Noch richtet sich die geballte Kritik nur gegen „Max“, der inzwischen in einer anderen Abteilung des Ministeriums tätig ist. Der V-Mann-Führer hatte, wie berichtet, in sechs dienstlichen Erklärungen behauptet, er habe dem Spitzel Christian K. das Datum der geplanten Razzia gar nicht genannt. Als die Staatsanwaltschaft Potsdam in diesem Sommer „Max“ zu dem Verrat der Razzia befragte, sagte der einstige V-Mann-Führer aus, er habe in den dienstlichen Erklärungen gelogen. Das Innenministerium leitete dann ein Disziplinarverfahren gegen „Max“ ein. Bei der Staatsanwaltschaft hat „Max“ nach Angaben aus Sicherheitskreisen auch berichtet, sein Vorgesetzter im Verfassungsschutz habe ihm das Datum der Razzia genannt und ihn zu der Warnung an Christian K. aufgefordert. Die Staatsanwaltschaft Potsdam wollte sich gestern zu dem Vorgang nicht äußern, denn die Fragen des Tagesspiegels hätten „keine strafrechtliche Relevanz“. Das Innenministerium sah sich noch nicht in der Lage, eine Stellungnahme abzugeben.

Die Potsdamer Polizei hatte, wie berichtet, für den 17. Februar 2001 eine Razzia gegen die rechte Szene geplant.
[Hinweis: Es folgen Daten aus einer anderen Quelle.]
-- ==== Sys2Proof/Tests/Slice0.lean ====
section
/-! SUPPORT. Sys2Proof/Tests/Slice0.lean: tests. The smoke tests of WellFormed, the words the spec writes out, a witness for the
hypotheses of every statement that has them (`test_hyp_…`: from the statement follows that a named instruction completes on a
named state, so every hypothesis is met there), and single steps whose results the spec gives. -/
namespace Sys2Proof.Tests
set_option Elab.async false
open Sys2Proof.Machine Sys2Proof.Claims

/-! ### Small states -/

/-- An entry of one lane. -/
def entry1 : Entry := { pc := 0x1000, mask := 1 }

/-- A group of sixteen blocks at level S whose G registers hold the start of the group's scratchpad window (R187). -/
def group1 : Group := { blocks := 16, priv := .s, entries := [entry1], g := Vector.replicate 64 0x7FF00000000000 }

/-- A machine in which entry 0 of group 0 acts. -/
def state1 (g : Group) : State :=
  { cur := .group 0 0, groups := [(0, g)], crews := [(0, { groups := [0], params := wordParams })]
    contexts := [(0, { s1root := 0x40010000, asid := 1 })], vfs := [(0, { slices := 1, s2root := 0x10000, regions := [1] })] }

theorem acts1 (g : Group) (e : Entry) (h : g.entries[0]? = some e) : Acts (state1 g) 0 0 g e := ⟨rfl, rfl, h⟩

/-- Lane 0 is the one lane of the bundle. -/
theorem lane0 {P : Fin 128 → Prop} (h : P 0) : ∀ l : Fin 128, (1 : Mask).getLsbD l.val = true → P l := by
  intro l hl
  have : l = 0 := by revert l; decide +kernel
  subst this; exact h

/-- Every register of the group is full. -/
theorem vready1 (g : Group) (hb : g.blocks = 16) (hv : g.ve = Vector.replicate 128 0) (m : Mask) (rs : List Nat)
    (h : ∀ r ∈ rs, r < 128) : VReady g m rs := by
  intro r hr
  have := h r hr
  refine ⟨by omega, this, ?_⟩
  simp [Group.vEmpty, hv, vecGet, this]

theorem gready1 (g : Group) (hg : g.ge = 0) (rs : List Nat) : GReady g rs := by
  intro r _; simp [Group.gEmpty, hg]

theorem qready1 (g : Group) (hq : g.qe = 0) (rs : List Nat) : QReady g rs := by
  intro r _; simp [Group.qEmpty, hq]

theorem pready1 (g : Group) (hp : g.pe = Vector.replicate 48 0) (m : Mask) (rs : List Nat) (h : ∀ r ∈ rs, r < 48) :
    PReady g m rs := by
  intro r hr
  have := h r hr
  exact ⟨this, by simp [Group.pEmpty, hp, vecGet, this]⟩

/-! ### The hypotheses of the statements can be met -/

theorem test_hyp_LaneIntegerArithmetic :
    Acts (state1 group1) 0 0 group1 entry1 ∧ VReady group1 entry1.mask [127, 0, 5] ∧ (0x02000000#32).toNat / 2 ^ 25 = 1 :=
  ⟨acts1 _ _ rfl, vready1 _ rfl rfl _ _ (by decide), by decide⟩

theorem test_hyp_LaneLogicAndShifts :
    Acts (state1 group1) 0 0 group1 entry1 ∧ VReady group1 entry1.mask [0, 127, 127] :=
  ⟨acts1 _ _ rfl, vready1 _ rfl rfl _ _ (by decide)⟩

theorem test_hyp_LaneBitFields :
    Acts (state1 group1) 0 0 group1 entry1 ∧ VReady group1 entry1.mask [127, 126, 0] :=
  ⟨acts1 _ _ rfl, vready1 _ rfl rfl _ _ (by decide)⟩

theorem test_hyp_LaneMoves :
    Acts (state1 group1) 0 0 group1 entry1 ∧ VReady group1 entry1.mask [126, 127, 0, 1] ∧ PReady group1 entry1.mask [47] ∧
      GReady group1 [63] ∧ (state1 group1).readSr group1 entry1 0x001 = some 0 :=
  ⟨acts1 _ _ rfl, vready1 _ rfl rfl _ _ (by decide), pready1 _ rfl _ _ (by decide), gready1 _ rfl _, by decide +kernel⟩

theorem test_hyp_LanePredicates :
    Acts (state1 group1) 0 0 group1 entry1 ∧ VReady group1 entry1.mask [126, 127, 0, 1] ∧ PReady group1 entry1.mask [47, 0, 1] :=
  ⟨acts1 _ _ rfl, vready1 _ rfl rfl _ _ (by decide), pready1 _ rfl _ _ (by decide)⟩

theorem test_hyp_LaneFloatArithmetic :
    Acts (state1 group1) 0 0 group1 entry1 ∧ VReady group1 entry1.mask [0, 1, 126, 124, 127, 125] :=
  ⟨acts1 _ _ rfl, vready1 _ rfl rfl _ _ (by decide)⟩

theorem test_hyp_LaneSpecialAndConvert :
    Acts (state1 group1) 0 0 group1 entry1 ∧ VReady group1 entry1.mask (cvtRegs 7 126 ++ cvtRegs 0 127) :=
  ⟨acts1 _ _ rfl, vready1 _ rfl rfl _ _ (by decide)⟩

/-- A group whose whole bundle acts, in a crew whose format slots 0 and 1 hold E4M3 and a MERE format. -/
def groupAll : Group := { group1 with entries := [{ pc := 0x1000, mask := allLanes }] }
def stateSlots : State :=
  { state1 groupAll with crews := [(0, { groups := [0], params := { wordParams with slots := [3, 6] } })] }

theorem test_hyp_LanePacking :
    Acts stateSlots 0 0 groupAll { pc := 0x1000, mask := allLanes } ∧ packable (stateSlots.slotOf groupAll 0) = true ∧
      (slotMere (stateSlots.slotOf groupAll 1)).isSome = true ∧
      (∀ k, slotMere (stateSlots.slotOf groupAll 1) = some k → partBlock k allLanes = false) ∧
      VReady groupAll allLanes (127 :: 126 :: (List.range 8).map (112 + ·)) := by
  refine ⟨⟨rfl, rfl, rfl⟩, by decide +kernel, by decide +kernel, ?_, vready1 _ rfl rfl _ _ (by decide)⟩
  intro k hk
  have : k = (slotMere (stateSlots.slotOf groupAll 1)).getD 0 := by rw [hk]; rfl
  subst this; decide +kernel

theorem test_hyp_LaneCrossForms :
    Acts (state1 group1) 0 0 group1 entry1 ∧ VReady group1 entry1.mask [124, 125, 126, 127] ∧ PReady group1 entry1.mask [47] :=
  ⟨acts1 _ _ rfl, vready1 _ rfl rfl _ _ (by decide), pready1 _ rfl _ _ (by decide)⟩

theorem test_hyp_UniformArithmetic :
    Acts (state1 group1) 0 0 group1 entry1 ∧ GReady group1 [63, 0, 1] := ⟨acts1 _ _ rfl, gready1 _ rfl _⟩

theorem test_hyp_UniformPredicates :
    Acts (state1 group1) 0 0 group1 entry1 ∧ GReady group1 [63, 0] ∧ QReady group1 [15, 0, 1] :=
  ⟨acts1 _ _ rfl, gready1 _ rfl _, qready1 _ rfl _⟩

theorem test_hyp_UniformReads :
    Acts (state1 group1) 0 0 group1 entry1 ∧ GReady group1 [63, 0] ∧ (state1 group1).readSr group1 entry1 0x008 = some 1 ∧
      ((state1 group1).readSr group1 entry1 0x021 = some 0 ∧ group1.lanesBusy = false) ∧
      (127 : BitVec 7).toNat < 8 * group1.blocks ∧
      (0 : Fin 128).val = (if (group1.gAt 0).getLsbD 7 then lowestLane entry1.mask else (group1.gAt 0).toNat % 128) ∧
      group1.vEmpty 127 (laneBit 0) = false :=
  ⟨acts1 _ _ rfl, gready1 _ rfl _, by decide +kernel, by decide +kernel, by decide, by decide +kernel, by decide +kernel⟩

/-- Lanes 0 and 1, of which P1 holds in lane 0 alone, and which have a return record each. -/
def group2 : Group :=
  { group1 with entries := [{ pc := 0x1000, mask := 3 }], p := (Vector.replicate 48 0).set 1 1
                ret := Vector.replicate 128 [(0x2000, 3)] }

theorem test_hyp_BranchesSendLanes :
    Acts (state1 group2) 0 0 group2 { pc := 0x1000, mask := 3 } ∧ PReady group2 3 [1] ∧
      takes group2 { pc := 0x1000, mask := 3 } 1 false 0 ∧ (3 : Mask).getLsbD (1 : Fin 128).val = true ∧
      ¬ takes group2 { pc := 0x1000, mask := 3 } 1 false 1 ∧ (∀ l : Fin 128, group2.ret[l].length < 16) :=
  ⟨⟨rfl, rfl, rfl⟩, pready1 _ rfl _ _ (by decide), by unfold takes; decide +kernel, by decide, by unfold takes; decide +kernel,
    by decide +kernel⟩

theorem test_hyp_ReturnsAndComputedBranches :
    Acts (state1 group2) 0 0 group2 { pc := 0x1000, mask := 3 } ∧ (∀ l : Fin 128, group2.ret[l] ≠ []) ∧
      VReady group2 3 [126, 127] ∧ (∀ l : Fin 128, pairOf group2 126 l % 4 = 0) ∧ QReady group2 [15] :=
  ⟨⟨rfl, rfl, rfl⟩, by decide +kernel, vready1 _ rfl rfl _ _ (by decide), by decide +kernel, qready1 _ rfl _⟩

/-- A group of two entries, and a firing's crew. -/
def group3 : Group := { group1 with entries := [entry1, { pc := 0x2000, mask := 2 }] }
def stateFiring : State :=
  { state1 group1 with crews := [(0, { groups := [0], origin := .firing 7 0x40, params := wordParams })] }

theorem test_hyp_ExitsEndEntriesAndGroups :
    (Acts (state1 group3) 0 0 group3 entry1 ∧ group3.finalExit = false ∧ 1 < group3.entries.length) ∧
      (Acts stateFiring 0 0 group1 entry1 ∧ group1.fifo = [] ∧ group1.engq = [] ∧ group1.posts = [] ∧ group1.batchFails = [] ∧
        group1.logOrder = [] ∧ group1.oplog.all (·.isNone) = true ∧ (∀ c ∈ (stateFiring.core group1.core).copies, c.2.gid ≠ 0) ∧
        stateFiring.farStores 0 group1 = false ∧ (∀ x ∈ group1.entries.eraseIdx 0 ++ group1.saved, x.wait = none) ∧
        group1.entries.length = 1 ∧ (stateFiring.crew group1.crew).origin = .firing 7 0x40) :=
  ⟨⟨⟨rfl, rfl, rfl⟩, rfl, by decide⟩, ⟨rfl, rfl, rfl⟩, rfl, rfl, rfl, rfl, rfl, by decide +kernel, by decide +kernel, by decide +kernel,
      by decide +kernel, rfl, rfl⟩

theorem test_hyp_PrefixesYieldAndNop :
    Acts (state1 group1) 0 0 group1 entry1 ∧ entry1.pre.words = 0 ∧ entry1.pre.lit = none := ⟨acts1 _ _ rfl, rfl, rfl⟩

theorem test_hyp_TrapTakesTheSoftwareTrap :
    Acts (state1 group1) 0 0 group1 entry1 ∧ group1.tinfo.getLsbD 3 = false ∧
      ((state1 group1).crew group1.crew).params.handler ≠ 0 := ⟨acts1 _ _ rfl, by decide, by decide +kernel⟩

/-- A group in its handler, whose one saved entry has one lane to resume. -/
def groupHandler : Group := { group1 with tinfo := 8, tpc := 0x1000, tlanes := 1, saved := [{ pc := 0x1000, mask := 1 }] }

theorem test_hyp_TrapsWithoutHandlerKillTheContext :
    Acts (state1 groupHandler) 0 0 groupHandler entry1 ∧ (KeyMap.find (state1 groupHandler).contexts groupHandler.ctx).isSome = true ∧
      groupHandler.tinfo.getLsbD 3 = true := ⟨acts1 _ _ rfl, by decide +kernel, by decide⟩

theorem test_hyp_EretReturnsFromATrap :
    Acts (state1 groupHandler) 0 0 groupHandler entry1 ∧ groupHandler.priv ≠ .l ∧ groupHandler.tinfo.getLsbD 3 = true ∧
      groupHandler.tinfo.getLsbD 2 = false ∧ groupHandler.tpc.toNat % 4 = 0 ∧
      (∃ x ∈ groupHandler.saved.head?, x.mask &&& groupHandler.tlanes ≠ 0) :=
  ⟨acts1 _ _ rfl, by decide, by decide, by decide, by decide, ⟨{ pc := 0x1000, mask := 1 }, rfl, by decide⟩⟩

/-- Groups at the other two levels. -/
def groupH : Group := { group1 with priv := .h }
def groupL : Group := { group1 with priv := .l }

theorem test_hyp_HaltAndPrivilegedWords :
    (Acts (state1 groupH) 0 0 groupH entry1 ∧ groupH.priv = .h) ∧ (Acts (state1 groupL) 0 0 groupL entry1 ∧ groupL.priv = .l ∧
      groupL.priv ≠ .h) := ⟨⟨acts1 _ _ rfl, rfl⟩, acts1 _ _ rfl, rfl, by decide⟩

theorem test_hyp_SpecialRegisterWrites :
    (Acts (state1 groupH) 0 0 groupH entry1 ∧ GReady groupH [63] ∧ groupH.priv = .h ∧
      64 * (32 : BitVec 6).toNat + (0 : BitVec 6).toNat = 0x800) ∧
    (Acts (state1 group1) 0 0 group1 entry1 ∧ group1.priv ≠ .l ∧ srWritable 0x000 group1.priv = false ∧
      64 * (0 : BitVec 6).toNat + (35 : BitVec 6).toNat = 0x023 ∧ (KeyMap.find (state1 group1).contexts group1.ctx).isSome = true) :=
  ⟨⟨acts1 _ _ rfl, gready1 _ rfl _, rfl, by decide⟩, acts1 _ _ rfl, by decide, by decide, by decide, by decide +kernel⟩

/-- Every lane of `entry1` names the first word of the scratchpad. -/
def placeS : Fin 128 → Loc := fun _ => .scratch 0 0

theorem placed1 (k : Acc) (n : Nat) (h : (state1 group1).laneEnd group1 0 0x7FF00000000000 n k = .loc (.scratch 0 0) none)
    (addr : Fin 128 → DWord) (ha : (addr 0).toNat = 0x7FF00000000000) :
    LanesPlaced (state1 group1) group1 entry1.mask addr n k placeS :=
  lane0 (P := fun l => ∃ t, (state1 group1).laneEnd group1 l.val (addr l).toNat n k = .loc (placeS l) t) ⟨none, by rw [ha]; exact h⟩

theorem linesGood1 : LinesGood (state1 group1) entry1.mask placeS := by intro l _ pa h; simp [placeS] at h

theorem test_hyp_LoadsComplete :
    Acts (state1 group1) 0 0 group1 entry1 ∧ group1.fencing = false ∧ (state1 group1).mayLog group1 entry1 = true ∧
      VReady group1 entry1.mask (0 :: sizeRegs 4 124) ∧ GReady group1 [31] ∧
      LanesPlaced (state1 group1) group1 entry1.mask (laneAddr group1 31 0) (sizeBytes 4) .load placeS ∧
      LinesGood (state1 group1) entry1.mask placeS ∧
      (∀ l : Fin 128, entry1.mask.getLsbD l.val = true → group1.forward (placeS l) (sizeBytes 4) ≠ .wait) :=
  ⟨acts1 _ _ rfl, by decide +kernel, by decide +kernel, vready1 _ rfl rfl _ _ (by decide), gready1 _ rfl _,
    placed1 _ _ (by decide +kernel) _ (by decide +kernel), linesGood1, lane0 (by decide +kernel)⟩

theorem test_hyp_LoadsBringTheirBytes :
    group1.fifo = [] ∧ group1.exits = [] ∧ ((state1 group1).core group1.core).l1 = [] ∧ entry1.mask ≠ 0 ∧
      (∀ l : Fin 128, entry1.mask.getLsbD l.val = true → ∀ pa, placeS l = .phys pa → (state1 group1).farPort pa = none) ∧
      (∀ l : Fin 128, entry1.mask.getLsbD l.val = true → ∀ v n o, placeS l ≠ .fabric v n o) :=
  ⟨rfl, rfl, rfl, by decide, by intro l _ pa h; simp [placeS] at h, by intro l _ v n o h; simp [placeS] at h⟩

theorem test_hyp_StoresEnterTheFifo :
    Acts (state1 group1) 0 0 group1 entry1 ∧ group1.fifo.length < 32 ∧ VReady group1 entry1.mask (0 :: sizeRegs 2 127) ∧
      LanesPlaced (state1 group1) group1 entry1.mask (laneAddr group1 31 0) (sizeBytes 2) .store placeS :=
  ⟨acts1 _ _ rfl, by decide, vready1 _ rfl rfl _ _ (by decide), placed1 _ _ (by decide +kernel) _ (by decide +kernel)⟩

theorem test_hyp_AtomicsEnterTheFifo :
    Acts (state1 group1) 0 0 group1 entry1 ∧ VReady group1 entry1.mask (atomSources 14 0 ++ [126, 127]) ∧
      LanesPlaced (state1 group1) group1 entry1.mask (laneAddr group1 31 0) 8 .atomic placeS :=
  ⟨acts1 _ _ rfl, vready1 _ rfl rfl _ _ (by decide), placed1 _ _ (by decide +kernel) _ (by decide +kernel)⟩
Christian K. rief am 6. Februar bei dem Neonazi Sven S. an und gab den Termin weiter. Das Landeskriminalamt hörte das Gespräch ab, die Polizei zog die Durchsuchungen hektisch auf den 7. Februar vor. Doch die Hoffnung der Polizei, Hinweise auf die Terrorgruppe „Nationale Bewegung“ zu entdeckten, erfüllte sich nicht. Erst im Mai 2003 wurde die Affäre bekannt. Die Potsdamer Staatsanwaltschaft leitete ein Ermittlungsverfahren ein. Vor knapp zwei Wochen wurde Christian K. wegen Geheimnisverrats zu fünf Monaten Haft verurteilt, die Strafe jedoch zur Bewährung ausgesetzt.

Sicherheitsexperten vermuten schon lange, der Verfassungsschutz habe bei dem Verrat der Razzia und auch bei den immer noch erfolglosen Ermittlungen gegen die „Nationale Bewegung“ eine dubiose Rolle gespielt. Generalbundesanwalt Kay Nehm, der das Verfahren gegen die Terrorgruppe im Januar 2001 an sich zog, kann bis heute keinen einzigen Tatverdächtigen präsentieren.